This initiative is two-fold –

1) to consolidate some information/research on what’s currently happening in each country (in Plan programs, by other organizations, general ICT landscape, government policies) that staff and managers can use for making decisions around ICT in their programs and other work; and

2) to offer a methodology whereby local staff can identify existing information and communication needs, means, mechanisms and flows on the one hand, and learn about new technology on the other hand to see if any of the new tech is a fit (in its current state or in an adapted state) to meet the existing needs.  One really important aspect is offering ways for local staff to look at the context in which they work every day and see what tools would be useful or even usable (here I like to think of those 4 C’s of successful ICT deployment -connectivity, cost, capacity, and culture).

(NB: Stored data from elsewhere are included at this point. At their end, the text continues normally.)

/-- The catch-up plan of a CALL that a waystation has received, from which it names the history it forwards (R134, R186). -/
structure CuPlan where
  port : Port
  caller : Nat
  histStart : Word
  liveFirst : Word
  cuFirst : Word
  count : Nat
  deriving DecidableEq, Repr

/-- The waystation's state (L64B only). -/
structure Way where
  /-- Cycles for which the port-B beacon it stands by for has been missing. R181; reset 0. -/
  bMissing : Nat
  /-- Last port-B beacon accepted. R181; reset none. -/
  bBeacon : Option Beacon
  /-- Root line ID and hop used on port B. R180, R183; reset none. -/
  bTree : Option (Word × Nat)
  /-- Proxy leases. R185; reset none. -/
  proxies : List Proxy
  /-- Port, caller and call_id of a CALL forwarded, and the call_id used on the other port. R187; reset none. -/
  callMap : List (Port × Nat × Half × Half)
  /-- Link layer of port B. R180; reset as port A's. -/
  linkB : Link
  /-- State of the master of port B. R180; reset values of a node that is not master. -/
  masterB : Master
  /-- Slots received on port A and port B in the previous cycle. R186; reset none. -/
  prevA : Cells (Option RxSlot)
  prevB : Cells (Option RxSlot)
  /-- Slots received on port A and port B in this cycle. R186; reset none. -/
  curA : Cells (Option RxSlot)
  curB : Cells (Option RxSlot)
  /-- Catch-up plans of the CALLs received. R186; reset none. -/
  plans : List CuPlan
  deriving DecidableEq, Repr

/-- The stack link's state (L64B only). -/
structure Stack where
  /-- Consecutive frames in which member n's window CRC failed. R190; reset 0. -/
  crcRun : List Nat
  /-- The last valid header, as a member. R188; reset none. -/
  header : Option (List Byte)
  /-- Audio area of each member's last valid window: 256 bytes. Table 4-6; reset none. -/
  audio : List (Option (List Byte))
  deriving DecidableEq, Repr

/-! ### Power input -/

/-- Phases of the P57's front end (Table 5-2, R199, R203). -/
inductive P57Phase where | off | inrush | softStart | on | restartWait | overloadWait
  deriving DecidableEq, Repr

/-- The DXQ-P57. -/
structure P57 where
  /-- Front end. Table 5-2; reset DESIGN CHOICE on: the node has power at reset release (log 2). -/
  phase : P57Phase
  /-- PG. R210; reset true, as Table 5-2 has it before the L64 starts. -/
  pg : Bool
  /-- HOST5 selected. R208; reset false. -/
  srcHost : Bool
  /-- Input above UVLO and buck available. Table 5-8; reset DESIGN CHOICE true (log 2). -/
  lineOk : Bool
  /-- Power warning. R202; reset 0. -/
  pwarn : Bool
  /-- Current limit active. Table 5-8; reset 0. -/
  ilim : Bool
  /-- Set at every P57 reset. Table 5-8; reset 1. -/
  fresh : Bool
  /-- P57_CAUSE, 8 bits. Table 5-9; reset 0. -/
  cause : Byte
  /-- P57_CAUSE_EN, 8 bits. Table 5-9; reset 0x7F. -/
  causeEn : Byte
  /-- P57_CLASS.class, 2 bits. Table 5-10; reset 1. -/
  cls : BitVec 2
  /-- P57_PWARN_CTL.percent, 7 bits. Table 5-10; reset 90. -/
  percent : BitVec 7
  /-- P57_HORN_CTL, 8 bits: mode [1:0], level [7:4]. Table 5-10; reset 0x41. -/
  hornCtl : Byte
  /-- P57_SRC_CTL, 8 bits: host_pref [0], force_line [1]. Table 5-10; reset 0x01. -/
  srcCtl : Byte
  /-- Telemetry. Table 5-11; reset 0. -/
  telem : P57Telem
  /-- Surge FIFO, oldest first, at most 4 entries, mJ. R215; reset empty. -/
  fifo : List Nat
  /-- P57_SURGE_CNT.overflow. R215; reset 0. -/
  overflow : Bool
  /-- A surge is being integrated. R214; reset false. -/
  surging : Bool
  /-- HORN_WAKE. R213; reset false. -/
  hornWake : Bool
  /-- The die is above 125 °C: the current limit is halved. R217; reset false. -/
  hot : Bool
  deriving DecidableEq, Repr
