/-- The closing work of a run of appends: the loss record, the records of R483, the summary (R483, R484, R498). -/
def State.closeAppends (s : State) (x : Crossed) : State :=
  let flags := s.cart.flags
  let (stamp, rtc) := s.stampNow
  let s := (s.warn 25 x.1).warn 10 x.2.1
  let s := match x.2.2 with
    | some _ => ((s.append 4 0 stamp rtc).1).raise 15 2 0 0 (s.tag.serial.setWidth 32)
    | none => s
  let flags := Nat.lor flags (bit x.1.isSome + 2 * bit x.2.1.isSome + 4 * bit x.2.2.isSome)
  (s.writeSummary flags).showLife

/-- EV_SURGE for an energy (R489). -/
def State.evSurge (s : State) (disposition : Nat) (mj : Nat) : State := s.raise 18 disposition 0 0 (BitVec.ofNat 32 mj)

/-- Flush the deferred queue in order to the cartridge whose serial it carries, with the loss record (R498, R499). -/
def State.flushDeferred (s : State) : State :=
  if s.tag.deferred.isEmpty ∨ s.tag.identity.isNone then s
  else
    let (s, x) := s.tag.deferred.foldl (fun (acc : State × Crossed) d =>
      let r := acc.1.appendEvent acc.2 d
      (r.1, r.2.1)) (s, (none, none, none))
    let (stamp, rtc) := s.stampNow
    let s := if s.tag.lost = 0 then s else (s.append 6 s.tag.lost stamp rtc).1
    let s := { s with tag := { s.tag with deferred := [], lost := 0 } }
    (s.closeAppends x).raise 15 4 0 0 (s.tag.serial.setWidth 32)

/-- Merge an addition into the newest queued entry of its kind, with saturation (R497). -/
def mergeInto (d : Deferred) : List Deferred → List Deferred
  | [] => []
  | x :: xs => if x.kind = d.kind ∧ !(xs.any (fun y => decide (y.kind = d.kind))) then { x with amount := sat32 (x.amount + d.amount) } :: xs
               else x :: mergeInto d xs

/-- Defer a device event: queued, merged into a full queue, or dropped and counted (R496, R497). -/
def State.defer (s : State) (d : Deferred) : State :=
  if s.tag.deferred.length < 64 then { s with tag := { s.tag with deferred := s.tag.deferred ++ [d] } }
  else
    let s := { s with tag := { s.tag with lost := s.tag.lost + 1 } }
    if (d.kind = 1 ∨ d.kind = 2) ∧ s.tag.deferred.any (fun x => decide (x.kind = d.kind)) then
      ({ s with tag := { s.tag with deferred := mergeInto d s.tag.deferred } }).bump F.TAG_ERR.defer_merged
    else s

/-- The event is deferred: EV_SURGE tells it for a surge, and a TAG_LIFE_POST completes (R454, R489). -/
def State.deferOp (s : State) (d : Deferred) (post : Option (Nat × Half)) (overflow : Bool) : State :=
  match post with
  | some (c, id) =>
    if s.tag.deferred.length < 64 then
      (s.defer d).finishWhere c (fun x => decide (x.desc.id = id) && decide (x.desc.opcode = 0x52)) .ok 0 1
    else s.finishWhere c (fun x => decide (x.desc.id = id) && decide (x.desc.opcode = 0x52)) .busy 0 0
  | none =>
    let s := s.defer d
    if d.kind = 2 then s.evSurge (if overflow then 3 else 1) d.amount else s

The end goal is to improve program impact on the ground by strengthening staff capacity to look at their programs with an ICT lens.

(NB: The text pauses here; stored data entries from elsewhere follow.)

-- ==== Sys2Proof/Machine/Host.lean ====
section
/-! DEFINITION. The host link: doorbells, rings, fetch, completions, vectors, client faults and the resets and power states of the link
(R370 to R414), and the standby port (R415 to R422). -/

namespace Sys2Proof.Machine

/-! ### Rings -/

/-- Entries of client `n`'s submission queue (R377). -/
def State.sqSize (s : State) (n : Nat) : Nat := 2 ^ s.rf (F.HIF_RING_CTL.sq_log2 n)

/-- Entries of client `n`'s completion queue. -/
def State.cqSize (s : State) (n : Nat) : Nat := 2 ^ s.rf (F.HIF_RING_CTL.cq_log2 n)

/-- Descriptors published and not fetched (R379). -/
def State.published (s : State) (n : Nat) : Nat :=
  ((s.client n).sqTail + s.sqSize n - (s.client n).sqHead) % s.sqSize n

/-- The device may read and write host memory (R401, R402, R404). -/
def State.busOpen (s : State) : Bool := s.hif.bme && !s.hif.d3hot && s.hif.linkUp && !s.pins.perst && s.hostOn && !s.pins.resetHeld

/-- Descriptors in flight device-wide (R383). -/
def State.totalInFlight (s : State) : Nat := (s.hif.clients.map (fun c => c.inFlight)).foldl (· + ·) 0

/-! ### Vectors (R395 to R400) -/

/-- What an unlisted byte of the MSI-X table reads as: vector control 1, so that every vector is masked. -/
def msixByte (k : Nat) : Byte := if k % 16 = 12 then 1 else 0

/-- Vector `v` fires. A vector that is masked, or whose message the device may not write (R401, R402), is left pending. -/
def State.fireVector (s : State) (v : Nat) : State :=
  if s.hif.msix then
    if (Cells.get msixByte s.hif.msixTable (16 * v + 12)).getLsbD 0 || !s.busOpen then { s with hif := { s.hif with pba := s.hif.pba ||| (1 <<< v) } }
    else { s with hif := { s.hif with fired := v :: s.hif.fired } }
  else if s.hif.msi && s.busOpen then
    ({ s with hif := { s.hif with fired := v :: s.hif.fired } }).setBit F.HIF_IRQ_SUMMARY.src v
  else s

/-- Client `n`'s vector fires and is disarmed (R398). -/
def State.fireClient (s : State) (n : Nat) : State := (s.fireVector n).modClient n (fun c => { c with armed := false })

/-! ### Closing a client (R407, R410, R413) -/

/-- A descriptor that ends with its client: not started, or ended by the close of its session, stream or buffer. A fetched CONFIG_APPLY
still applies (R407 step 7, R424). -/
def InFlight.endsWithClient (x : InFlight) : Bool :=
  match x.phase with
  | .fetched | .scheduled _ _ => decide (x.desc.opcode ≠ 0x91)
  | .doomed _ | .forwarded _ | .raising _ _ | .talkOpen _ | .talkClose _ | .streamBuf _ | .streamClose _ | .writing _ _ _ _ | .job _ _ _ _ _ => true
  | .applying | .monitor | .callSend _ | .ledgerSend _ | .tag _ | .configApply | .perf => false

/-- The Tollgate unit a job holds is released. -/
def State.releaseJob (s : State) (x : InFlight) : State :=
  match x.phase with
  | .job u _ _ _ _ => s.put (F.TOLL_STATUS.job u) false
  | _ => s

/-- Close the talk sessions of client `n`, releasing their leases (R407 step 5, R468). -/
def State.closeTalk (s : State) (n : Nat) : State :=
  (List.range 8).foldl (fun t k => match t.session k with
    | some x => if x.client = n then (t.dropTalk .a (.session k)).setSession k none else t
    | none => t) s

/-- Close the streams of client `n` and end their history fetches (R407 step 4, R368). -/
def State.closeStreams (s : State) (n : Nat) : State :=
  let mine (i : Nat) : Bool := match s.hif.streams.getD i none with | some x => decide (x.client = n) | none => false
  { s with
    wake := { s.wake with fetches := s.wake.fetches.filter (fun f => !mine f.1) }
    hif := { s.hif with streams := s.hif.streams.mapIdx (fun i x => if mine i then none else x) } }

/-- Steps 1 to 6 of R407 for client `n`. -/
def State.endClient (s : State) (n : Nat) : State :=
  let fl := (s.client n).flight
  let applies (d : Deadline) : Bool := fl.any (fun x => decide (x.desc.id = d.id) && decide (x.desc.opcode = 0x91))
  let s := fl.foldl (fun t x => t.releaseJob x) s
  let s := s.dropDeadlines (fun d => decide (d.client = n) && !applies d)
  let s := (s.closeTalk n).closeStreams n
  s.modClient n (fun c =>
    { c with
      running := false, armed := false, fetching := 0, badChain := false, latched := [none, none, none], waiting := [], mask := 0,
      vote := none, perf := none,
      flight := (c.flight.filter (fun x => !x.endsWithClient)).map (fun x => { x with stale := true, chainLeft := 0 }) })

/-- Staging that no fetched CONFIG_APPLY of its owner covers is discarded (R407 step 7). -/
def State.dropStaging (s : State) : State :=
  match s.cfg.owner with
  | some n =>
    if n < 16 ∧ s.cfg.apply.isNone ∧ ¬ (s.client n).flight.any (fun x => decide (x.desc.opcode = 0x91)) then
      { s with cfg := { s.cfg with staging := [], owner := none } } else s
  | none => s

/-- A set that client `n` staged is discarded with the client, unless a CONFIG_APPLY it has fetched covers it (R424, R595, Table 14-7). -/
def State.dropStagingOf (s : State) (n : Nat) : State := if s.cfg.owner = some n then s.dropStaging else s

/-- Close client `n` alone (R410, R595). -/
def State.closeClient (s : State) (n : Nat) : State := (((s.endClient n).dropStagingOf n).bumpGen F.CFG_GEN1.hif 4).relevel

/-- Client `n` faults (R413). -/
def State.clientFault (s : State) (n cause : Nat) : State :=
  let was := bitOf (s.rf F.HIF_FAULT_STATUS.client) n
  let s := (s.setBit F.HIF_FAULT_STATUS.client n).wr (F.HIF_FAULT.cause n) cause
  let s := if was then s else s.fireVector 16
  let s := s.closeClient n
  let s := s.modClient n (fun c => { c with faulted := true })
  let s := s.stim 15 (n + 256 * cause)
  s.eventAll (fun i c => decide (i ≠ n) && !c.faulted) (eventEntry s.lpc 23 n cause 0 0)

/-! ### Doorbells (R375, R376, R379, R381, R382, R400, R412) -/

/-- A doorbell write reaches HIF: the link carries it, and it is a wake source, in the running node as well (R403, R552). -/
def State.doorbell (s : State) : Option State :=
  if !s.barOpen then none
  else
    let t := s.wakeBy 16
    if t.hostOn then some t else none

/-- The SQ tail of client `n` is published. -/
def State.publishTail (s : State) (n : Nat) (v : Word) : State :=
  let c := s.client n
  let k := s.sqSize n
  let t := v.toNat % 4096
  if !c.running then s
  else if k ≤ t ∨ k ≤ s.published n + (t + k - c.sqTail) % k then s.clientFault n 1
  else s.modClient n (fun c => { c with sqTail := t })

/-- The CQ head of client `n` is published. -/
def State.publishHead (s : State) (n : Nat) (v : Word) : State :=
  let c := s.client n
  let k := s.cqSize n
  let t := v.toNat % 4096
  if !c.running then s
  else if k ≤ t ∨ (c.cqTail + k - c.cqHead) % k < (t + k - c.cqHead) % k then s.clientFault n 1
  else s.modClient n (fun c => { c with cqHead := t })

/-- Client `n` acknowledges events: its vector is armed, and fires at once when an entry is pending (R400). -/
def State.acknowledge (s : State) (n : Nat) (v : Word) : State :=
  let c := s.client n
  if !c.running || !v.getLsbD 0 then s
  else
    let s := s.modClient n (fun c => { c with armed := true, written := 0 })
    if c.cqHead = c.cqTail then s else s.fireClient n

/-- Doorbell word `w` of client `n` is written. -/
def State.ringDoorbell (s : State) (n w : Nat) (size : AccSize) (v : Word) : State :=
  if size ≠ .b4 then (if s.barOpen && s.hostOn then s.bump F.HIF_ERR.bad_access else s)
  else match s.doorbell with
  | none => s
  | some s =>
    if s.cfg.restarting then s.modClient n (fun c => { c with latched := c.latched.set w (some v) })
    else if w = 0 then s.publishTail n v
    else if w = 1 then s.publishHead n v
    else s.acknowledge n v

/-- The doorbell words latched in a warm restart take effect (R412). -/
def State.unlatch (s : State) (n : Nat) : State :=
  let l := (s.client n).latched
  let s := s.modClient n (fun c => { c with latched := [none, none, none] })
  let s := match l.getD 0 none with | some v => s.publishTail n v | none => s
  let s := match l.getD 1 none with | some v => s.publishHead n v | none => s
  match l.getD 2 none with | some v => s.acknowledge n v | none => s

/-- SQ_TAIL_DOORBELL. -/
def execSqTailDoorbell (c : Fin 16) (size : AccSize) (v : Word) (s : State) : Host.Outcome State Fault Refusal :=
  .next (s.ringDoorbell c 0 size v)

/-- CQ_HEAD_DOORBELL. -/
def execCqHeadDoorbell (c : Fin 16) (size : AccSize) (v : Word) (s : State) : Host.Outcome State Fault Refusal :=
  .next (s.ringDoorbell c 1 size v)

/-- EVENT_ACKNOWLEDGE. -/
def execEventAcknowledge (c : Fin 16) (size : AccSize) (v : Word) (s : State) : Host.Outcome State Fault Refusal :=
  .next (s.ringDoorbell c 2 size v)

/-! ### Enabling and disabling (R377, R378, R410, R413) -/

/-- The ring of client `n` may be enabled: aligned bases, sizes of 16 to 4,096 entries (R377). -/
def State.ringOk (s : State) (n : Nat) : Bool :=
  let size (k : Nat) : Bool := decide (4 ≤ k) && decide (k ≤ 12)
  decide (s.rf (F.HIF_SQ_BASE_LO.addr n) % 64 = 0) && decide (s.rf (F.HIF_CQ_BASE_LO.addr n) % 64 = 0)
    && size (s.rf (F.HIF_RING_CTL.sq_log2 n)) && size (s.rf (F.HIF_RING_CTL.cq_log2 n))

/-- HIF_Cn_RING_CTL.en has gone from 0 to 1 (R378, Table 9-5 code 4, Table 16-7). A client without a vote votes 0 (R549), which ends an
entry under way (R558). -/
def State.enableRing (s : State) (n : Nat) : State :=
  let s := (s.put (F.HIF_RING_CTL.en n) true).wr (F.HIF_FAULT.cause n) 0
  if !s.ringOk n then s.clientFault n 4
  else
    (s.modClient n (fun c =>
      { c with
        sqHead := 0, sqTail := 0, cqHead := 0, cqTail := 0, phase := true, running := true, enabled := true, faulted := false,
        armed := true, written := 0, fetching := 0, badChain := false, waiting := [], mask := 0, vote := none, perf := none })).checkEntry

/-- HIF_Cn_RING_CTL.en has been written 0 (R410). -/
def State.disableRing (s : State) (n : Nat) : State :=
  let s := s.put (F.HIF_RING_CTL.en n) false
  if (s.client n).running then s.closeClient n else s

/-- RING_ENABLE. -/
def execRingEnable (c : Fin 16) (s : State) : Host.Outcome State Fault Refusal :=
  .next (match s.reach .bar0 (F.HIF_RING_CTL.en c).off with
    | some t => if t.on (F.HIF_RING_CTL.en c) then t else t.enableRing c
    | none => s)

/-- RING_DISABLE. -/
def execRingDisable (c : Fin 16) (s : State) : Host.Outcome State Fault Refusal :=
  .next (match s.reach .bar0 (F.HIF_RING_CTL.en c).off with
    | some t => t.disableRing c
    | none => s)

/-- CLIENT_DRAINED (R410). -/
def execClientDrained (c : Fin 16) (s : State) : Host.Outcome State Fault Refusal :=
  .next (if !(s.client c).running ∧ (s.client c).inFlight = 0 then s.modClient c (fun x => { x with enabled := false }) else s)

/-! ### Fetch (R383 to R386) -/

/-- Client `n` may be fetched for. -/
def State.mayFetch (s : State) (n : Nat) : Bool :=
  let c := s.client n
  c.running && decide (c.fetching = 0) && decide (0 < s.published n) && decide (c.inFlight < s.effQuota n) && decide (s.totalInFlight < 128)

/-- The client whose turn it is (R385). -/
def State.fetchTurn (s : State) : Option Nat :=
  ((List.range 16).map (fun i => (s.hif.turn + i) % 16)).find? s.mayFetch

/-- DESCRIPTOR_FETCH: up to 8 contiguous descriptors are read (R373). A warm restart holds fetching back, a halted CC does not (R412, R617). -/
def execDescriptorFetch (c : Fin 16) (s : State) : Host.Outcome State Fault Refusal :=
  .next (if s.busOpen && s.coreOn && !s.cfg.restarting && decide (s.fetchTurn = some c.val) then
      let s := { s with hif := { s.hif with turn := (c.val + 1) % 16 } }
      s.modClient c (fun x => { x with fetching := min 8 (s.published c) })
    else s)

/-- The member of the stack that serves client `n` of a stack master, when it is another device (R189). -/
def State.boundMember (s : State) (n : Nat) : Option Nat :=
  let m := s.rf F.STK_CLIENT_MAP.member / 4 ^ n % 4
  if s.isB && s.on F.STK_CTL.en && decide (s.rf F.STK_CTL.member_id = 0) && decide (n < 16) && decide (m ≠ 0) then some m else none

/-- The phase a descriptor enters at fetch: a due cycle too far ahead refuses it (R430). -/
def State.phaseAtFetch (s : State) (n : Nat) (d : Desc) : Phase :=
  match s.boundMember n with
  | some m => if bitOf (s.rf F.STK_STATUS.present) m then .forwarded m else .doomed .peerReset
  | none => if d.scheduled ∧ 65536 < cycleDiff d.due s.lpc then .doomed .badDesc else .fetched

/-- `ds` leave the ring of client `n` and are in flight; `doom` refuses the whole chain. -/
def State.takeDescs (s : State) (n : Nat) (ds : List Desc) (doom : Bool) : State :=
  let base := s.hif.fetched
  let k := ds.length
  let new : List InFlight := ds.mapIdx (fun i d =>
    { desc := d, phase := if doom then .doomed .quota else s.phaseAtFetch n d, chainLeft := if doom then 0 else k - 1 - i, order := base + i, stale := false })
  let q := s.sqSize n
  let s := { s with hif := { s.hif with fetched := base + k } }
  s.modClient n (fun c => { c with sqHead := (c.sqHead + k) % q, flight := c.flight ++ new, fetching := 0 })

/-- The descriptors read for client `n` are handed on: one, or one whole chain (R385, R386). -/
def State.fetched (s : State) (n : Nat) (ds : List Desc) : State :=
  let c := s.client n
  match ds.findIdx? (fun d => !d.chain) with
  | some j =>
    let k := j + 1
    let doom := c.badChain || decide (s.effQuota n < k)
    if !doom ∧ (s.effQuota n < c.inFlight + k ∨ 128 < s.totalInFlight + k) then s.modClient n (fun c => { c with fetching := 0 })
    else (s.takeDescs n (ds.take k) doom).modClient n (fun c => { c with badChain := false })
  | none => (s.takeDescs n ds true).modClient n (fun c => { c with badChain := decide (8 ≤ ds.length) && decide (0 < s.published n - ds.length) })

/-- DESCRIPTOR_FETCH_COMPLETION. -/
def execDescriptorFetchCompletion (c : Fin 16) (r : FetchResult) (s : State) : Host.Outcome State Fault Refusal :=
  .next (if (s.client c).fetching = 0 then s
    else match r with
      | .failed => s.clientFault c 2
      | .fetched ds =>
        let ds := (ds.take (s.client c).fetching).map parseDesc
        if ds.isEmpty then s.modClient c (fun x => { x with fetching := 0 }) else (s.fetched c ds).settle c)

/-! ### Completions (R380, R392, R398, R419) -/

/-- Client `n`'s ring has room for an entry (R380). -/
def State.cqRoom (s : State) (n : Nat) : Bool :=
  decide (((s.client n).cqTail + 1) % s.cqSize n ≠ (s.client n).cqHead)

Our distance workshop materials (which are pretty amateur — power points with accompanying home-made videos, downloaded videos from other sources, skype calls to expand the discussions) got good feedback from staff.  (This is likely due to my colleague Mika’s great sense of humor more than anything!) We’re thinking of making a few new modules to cover new tech that we’ve heard is being used in Africa or elsewhere, or that we find out about (at workshops, via Twitter, via staff in other countries, from blogs and other sources) so that interested countries could program additional ICT4D days to continue discussions and learning about new tools.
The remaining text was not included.